Procedural context and disclosure orders
Over a period of months, the court issued several orders directing Iberbanco to provide specific categories of documents and information. These obligations were crystallized into numbered disclosure items, including banking records, compliance reports, and related correspondence. By the time of the March 6, 2026 case conference, the court had already expressed concern about Iberbanco’s non-compliance at an earlier March 4 conference, and had required that Iberbanco’s in-house counsel personally attend to address the outstanding disclosure issues.
The March 6 conference confirmed the court’s view that Iberbanco did not appreciate the seriousness of its disclosure obligations and had not taken adequate, proactive steps to comply. The judge highlighted that Iberbanco was under a duty to engage thoughtfully with the orders, not merely to pass along whatever incomplete or improperly formatted records it happened to have.
Outstanding banking records and native format documents
A key group of issues involved court-ordered items 1 and 33 on the disclosure list. These required Iberbanco to provide bank statements and underlying source documents for spreadsheets and account statements in their native electronic format, including IBANs and account numbers. Iberbanco had instead produced the documents only in PDF form.
In response to judicial questioning, Iberbanco’s representative explained that the bank received these documents in PDF from a third-party entity (JNFX) and had simply forwarded them on in that form. The judge rejected this as insufficient, emphasizing that the court order required native-format data and that Iberbanco was obliged to actively obtain those records in the required form. Iberbanco was instructed to contact JNFX forthwith to secure the native documents, expressly invoking the binding nature of the court’s order.
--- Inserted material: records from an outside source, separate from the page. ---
theorem State.endCmd_kept {st : State} {num mgmt work detail : Nat} (h_st : Kept kf z0 st) :
    Kept kf z0 (State.endCmd st num mgmt work detail) := by
  unfold State.endCmd
  with_reducible repeat' first
    | assumption
    | apply State.endItem_kept
    | split

theorem State.endPart_kept {st : State} {p mgmt work detail : Nat} (h_st : Kept kf z0 st) (hbrs : ¬kf.brs) :
    Kept kf z0 (State.endPart st p mgmt work detail) := by
  unfold State.endPart
  with_reducible repeat' first
    | assumption
    | (extract_lets +onlyGivenNames x; clear_value x)
    | apply State.endCmd_kept
    | apply State.setPart_kept
    | split

theorem State.ledgerEvent_kept {st : State} (h_st : Kept kf z0 st) (hbrs : ¬kf.brs) :
    Kept kf z0 (State.ledgerEvent st) := by
  unfold State.ledgerEvent
  with_reducible repeat' first
    | assumption
    | (extract_lets +onlyGivenNames x; clear_value x)
    | fail_if_no_progress (refine Kept.upd ?_)

theorem State.setLed_kept {st : State} {fn : Nat} {x : LedField} (h_st : Kept kf z0 st) (hbrs : ¬kf.brs) :
    Kept kf z0 (State.setLed st fn x) := by
  unfold State.setLed
  with_reducible repeat' first
    | assumption
    | (extract_lets +onlyGivenNames x; clear_value x)
    | fail_if_no_progress (refine Kept.upd ?_)

theorem State.loadNotice_kept {st : State} {build : Nat} (h_st : Kept kf z0 st) (hregs : ¬kf.regs) :
    Kept kf z0 (State.loadNotice st build) := by
  unfold State.loadNotice
  with_reducible repeat' first
    | assumption
    | apply State.notice_kept

theorem State.endLoadOf_kept {st : State} {p status : Nat} (h_st : Kept kf z0 st) (hregs : ¬kf.regs)
    (hbrs : ¬kf.brs) :
    Kept kf z0 (State.endLoadOf st p status) := by
  unfold State.endLoadOf
  with_reducible repeat' first
    | assumption
    | (extract_lets +onlyGivenNames x; first
        | (refine Kept.cut kf z0 x ?_ (fun hx => ?_) <;> [subst x; clear_value x])
        | clear_value x)
    | apply State.clrb_kept
    | apply State.endCmd_kept
    | apply State.loadNotice_kept
    | apply hF
    | apply Kept.ite
    | intro _
    | dsimp only
    | fail_if_no_progress (refine Kept.upd ?_)
    | split

theorem State.loadEnd_kept {st : State} {err build : Nat} (h_st : Kept kf z0 st) (hregs : ¬kf.regs) (hbrs : ¬kf.brs) :
    Kept kf z0 (State.loadEnd st err build) := by
  unfold State.loadEnd
  with_reducible repeat' first
    | assumption
    | (extract_lets +onlyGivenNames x; first
        | (refine Kept.cut kf z0 x ?_ (fun hx => ?_) <;> [subst x; clear_value x])
        | clear_value x)
    | apply State.endCmd_kept
    | apply State.loadNotice_kept
    | fail_if_no_progress (refine Kept.upd ?_)
    | split

theorem State.offUnless_kept {st : State} {keep : Nat → Bool} (h_st : Kept kf z0 st) (hbrs : ¬kf.brs) :
    Kept kf z0 (State.offUnless st keep) := by
  unfold State.offUnless
  with_reducible repeat' first
    | assumption
    | (extract_lets +onlyGivenNames x; clear_value x)
    | fail_if_no_progress (refine Kept.upd ?_)

theorem State.unconfigure_kept {st : State} (h_st : Kept kf z0 st) (hregs : ¬kf.regs) (hbrs : ¬kf.brs)
    (hfields : ¬kf.fields) :
    Kept kf z0 (State.unconfigure st) := by
  unfold State.unconfigure
  with_reducible repeat' first
    | assumption
    | refine fun _ _ (_ : Kept _ _ _) => ?_
    | (extract_lets +onlyGivenNames x; first
        | (refine Kept.cut kf z0 x ?_ (fun hx => ?_) <;> [subst x; clear_value x])
        | clear_value x)
    | apply State.clrb_kept
    | apply State.ledgerEvent_kept
    | apply State.offUnless_kept
    | apply State.setField_kept
    | apply State.wf_kept
    | apply State.wn_kept
    | apply Kept.foldl
    | fail_if_no_progress (refine Kept.upd ?_)

theorem State.settlePart_kept {st : State} {p : Nat} (h_st : Kept kf z0 st) (hregs : ¬kf.regs) (hbrs : ¬kf.brs)
    (hfields : ¬kf.fields) :
    Kept kf z0 (State.settlePart st p) := by
  unfold State.settlePart
  with_reducible repeat' first
    | assumption
    | (extract_lets +onlyGivenNames x; first
        | (refine Kept.cut kf z0 x ?_ (fun hx => ?_) <;> [subst x; clear_value x])
        | clear_value x)
    | apply State.loadEnd_kept
    | apply State.unconfigure_kept
    | apply State.wf_kept
    | apply hF
    | apply Kept.ite
    | intro _
    | dsimp only
    | fail_if_no_progress (refine Kept.upd ?_)

theorem State.partOff_kept {st : State} {p : Nat} (h_st : Kept kf z0 st) (hregs : ¬kf.regs) (hbrs : ¬kf.brs)
    (hfields : ¬kf.fields) :
    Kept kf z0 (State.partOff st p) := by
  unfold State.partOff
  with_reducible repeat' first
    | assumption
    | (extract_lets +onlyGivenNames x; first
        | (refine Kept.cut kf z0 x ?_ (fun hx => ?_) <;> [subst x; clear_value x])
        | clear_value x)
    | apply State.endPart_kept
    | apply State.partCount_kept
    | apply State.partEnter_kept
    | apply State.settlePart_kept

theorem State.fallOn_kept {st : State} {p : Nat} (h_st : Kept kf z0 st) (hregs : ¬kf.regs) (hbrs : ¬kf.brs)
    (hmesh : ¬kf.mesh) (hfields : ¬kf.fields) :
    Kept kf z0 (State.fallOn st p) := by
  unfold State.fallOn
  with_reducible repeat' first
    | assumption
    | (extract_lets +onlyGivenNames x; first
        | (refine Kept.cut kf z0 x ?_ (fun hx => ?_) <;> [subst x; clear_value x])
        | clear_value x)
    | apply State.clearTallies_kept
    | apply State.partOff_kept
    | apply Kept.ite
    | fail_if_no_progress (refine Kept.upd ?_)

theorem State.paceStart_kept {st : State} {fn : Nat} (h_st : Kept kf z0 st) (hfields : ¬kf.fields) :
    Kept kf z0 (State.paceStart st fn) := by
  unfold State.paceStart
  with_reducible repeat' first
    | assumption
    | apply State.setField_kept

theorem State.riseOn_kept {st : State} {p : Nat} (h_st : Kept kf z0 st) (hregs : ¬kf.regs) (hbrs : ¬kf.brs)
    (hfields : ¬kf.fields) (hkvl : ¬kf.kvl) :
    Kept kf z0 (State.riseOn st p) := by
  unfold State.riseOn
  with_reducible repeat' first
    | assumption
    | refine fun _ (_ : Kept _ _ _) => ?_
    | refine fun _ _ (_ : Kept _ _ _) => ?_
    | refine fun _ _ _ (_ : Kept _ _ _) => ?_
    | (extract_lets +onlyGivenNames x; first
        | (refine Kept.cut kf z0 x ?_ (fun hx => ?_) <;> [subst x; clear_value x])
        | clear_value x)
    | apply State.clrb_kept
    | apply State.endPart_kept
    | apply State.kvlEnter_kept
    | apply State.loadEnd_kept
    | apply State.paceStart_kept
    | apply State.partCount_kept
    | apply State.partEnter_kept
    | apply State.pump_kept
    | apply State.setPart_kept
    | apply State.setb_kept
    | apply State.settlePart_kept
    | apply State.wf_kept
    | apply hF
    | apply Kept.ite
    | apply Kept.foldl
    | apply Kept.foldl₁
    | apply Kept.foldl₂
    | apply Kept.foldl₂₂
    | intro _
    | dsimp only
    | fail_if_no_progress (refine Kept.upd ?_)
    | split

theorem State.grantOwn_kept {st : State} {p : Nat} (h_st : Kept kf z0 st) (hregs : ¬kf.regs) (hleases : ¬kf.leases) :
    Kept kf z0 (State.grantOwn st p) := by
  unfold State.grantOwn
  with_reducible repeat' first
    | assumption
    | refine fun _ _ (_ : Kept _ _ _) => ?_
    | refine fun _ _ _ _ _ (_ : Kept _ _ _) => ?_
    | (extract_lets +onlyGivenNames x; first
        | (refine Kept.cut kf z0 x ?_ (fun hx => ?_) <;> [subst x; clear_value x])
        | (refine Kept.cutF₄ kf z0 x ?_ (fun hF => ?_) <;> [subst x; clear_value x])
        | clear_value x)
    | apply State.grantLease_kept
    | apply State.grantTransit_kept
    | apply hF
    | apply Kept.ite
    | apply Kept.foldl

theorem State.granuleRegs_kept {st : State} {fn : Nat} (h_st : Kept kf z0 st) (hregs : ¬kf.regs) :
    Kept kf z0 (State.granuleRegs st fn) := by
  unfold State.granuleRegs
  with_reducible repeat' first
    | assumption
    | refine fun _ _ (_ : Kept _ _ _) => ?_
    | (extract_lets +onlyGivenNames x; clear_value x)
    | apply State.wf_kept
    | apply Kept.foldl
    | split

theorem State.queueOns_kept {st : State} {p : Nat} (h_st : Kept kf z0 st) (hbrs : ¬kf.brs) :
    Kept kf z0 (State.queueOns st p) := by
  unfold State.queueOns
  with_reducible repeat' first
    | assumption
    | (extract_lets +onlyGivenNames x; clear_value x)
    | apply hF
    | apply Kept.ite
    | intro _
    | dsimp only
    | fail_if_no_progress (refine Kept.upd ?_)

theorem State.zeroCounters_kept {st : State} {p : Nat} (h_st : Kept kf z0 st) (hregs : ¬kf.regs) :
    Kept kf z0 (State.zeroCounters st p) := by
  unfold State.zeroCounters
  with_reducible repeat' first
    | assumption
    | refine fun _ (_ : Kept _ _ _) => ?_
    | refine fun _ _ (_ : Kept _ _ _) => ?_
    | refine fun _ _ _ (_ : Kept _ _ _) => ?_
    | (extract_lets +onlyGivenNames x; first
        | (refine Kept.cut kf z0 x ?_ (fun hx => ?_) <;> [subst x; clear_value x])
        | clear_value x)
    | apply State.clearRegs_kept
    | apply State.wf_kept
    | apply State.wn_kept
    | apply hF
    | apply Kept.ite
    | apply Kept.foldl

theorem State.beginRise_kept {st : State} {p : Nat} {loading : Bool} (h_st : Kept kf z0 st) (hregs : ¬kf.regs)
    (hbrs : ¬kf.brs) (hleases : ¬kf.leases) :
    Kept kf z0 (State.beginRise st p loading) := by
  unfold State.beginRise
  with_reducible repeat' first
    | assumption
    | (extract_lets +onlyGivenNames x; first
        | (refine Kept.cut kf z0 x ?_ (fun hx => ?_) <;> [subst x; clear_value x])
        | clear_value x)
    | apply State.grantOwn_kept
    | apply State.partEnter_kept
    | apply State.setPart_kept
    | apply State.wf_kept
    | apply State.zeroCounters_kept
    | apply Kept.ite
FINTRAC compliance reports and credibility concerns
A second major area of concern related to items 4, 5, and 40, which required Iberbanco to produce various FINTRAC reports filed with the Canadian anti-money laundering regulator. Iberbanco’s explanations for non-production had shifted over time: it said initially that the reports contained other clients’ confidential information; later it suggested the reports were “in progress”; and at another point it claimed the reports existed only as attachments to emails that it could no longer locate, particularly because the employees who sent them had left the bank.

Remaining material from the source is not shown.